Task instructions: Pull out every line below containing the word "done".

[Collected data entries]
def execMcast (o : McastOp) (s : State) : Host.Outcome State Fault Refusal :=
  s.runF true fun env s c t n =>
    let g := t.group o.cg
    let len := (sget env.s o.sd).toNat
    match g.st = .ready || g.st = .busy, g.desc with
    | true, some d =>
      if 2 ^ 32 < len then .fault s { cause := .reservedField }
      else if len = 0 then .done (s.nextF c)
      else
        let unit := bulkUnit (regAddr env.s o.sa) (regAddr env.s o.sb) len
        s.localSource c t n env (regAddr env.s o.sa) len unit fun s b =>
          let x : Send := { dst := 0, adp := o.adp, va := regAddr env.s o.sb, op := .put b }
          let (s, ids) := s.sendAll c t n env.pc x (d.members.filter (· != (s.router (dieOf c)).lself))
          .pend (s.nextF c) [.reqs ids]
    | _, _ => .fault s { cause := .groupUnset }

/-- RFENCE (R136). R329 gives the point of an `issue` signal of RFENCE and RWAIT no place before or after their wait; the model
applies it when the wait ends, as the word completes. (log 81 DESIGN CHOICE) -/
def execRfence (s : State) : Host.Outcome State Fault Refusal :=
  s.runF false fun _ s c t n =>
    if (s.ownReqs n t.image).any fun r => opWrites r.op then .wait s else .done (s.nextF c)
/-- RWAIT (R328): it waits first, and then takes a recorded failure. Its `issue` signal comes when the wait ends, as RFENCE's.
(log 81 DESIGN CHOICE) -/
def execRwait (s : State) : Host.Outcome State Fault Refusal :=
  s.runWord false fun env s =>
    let c := s.cur.core
    match (s.task c).map fun t => (t, t.ctx) with
    | some (t, some n) =>
      if !(s.ownReqs n t.image).isEmpty || t.groups.any fun g => g.2.st == .busy then .wait s
      else
        match t.takeDeferred env.pc with
        | some (f, t) => .fault (s.setTask c t) f
        | none => .done (s.nextF c)
    | _ => .wait s

end Sys2Proof.Machine
end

Response to the exercise:
      else if len = 0 then .done (s.nextF c)
    if (s.ownReqs n t.image).any fun r => opWrites r.op then .wait s else .done (s.nextF c)
        | none => .done (s.nextF c)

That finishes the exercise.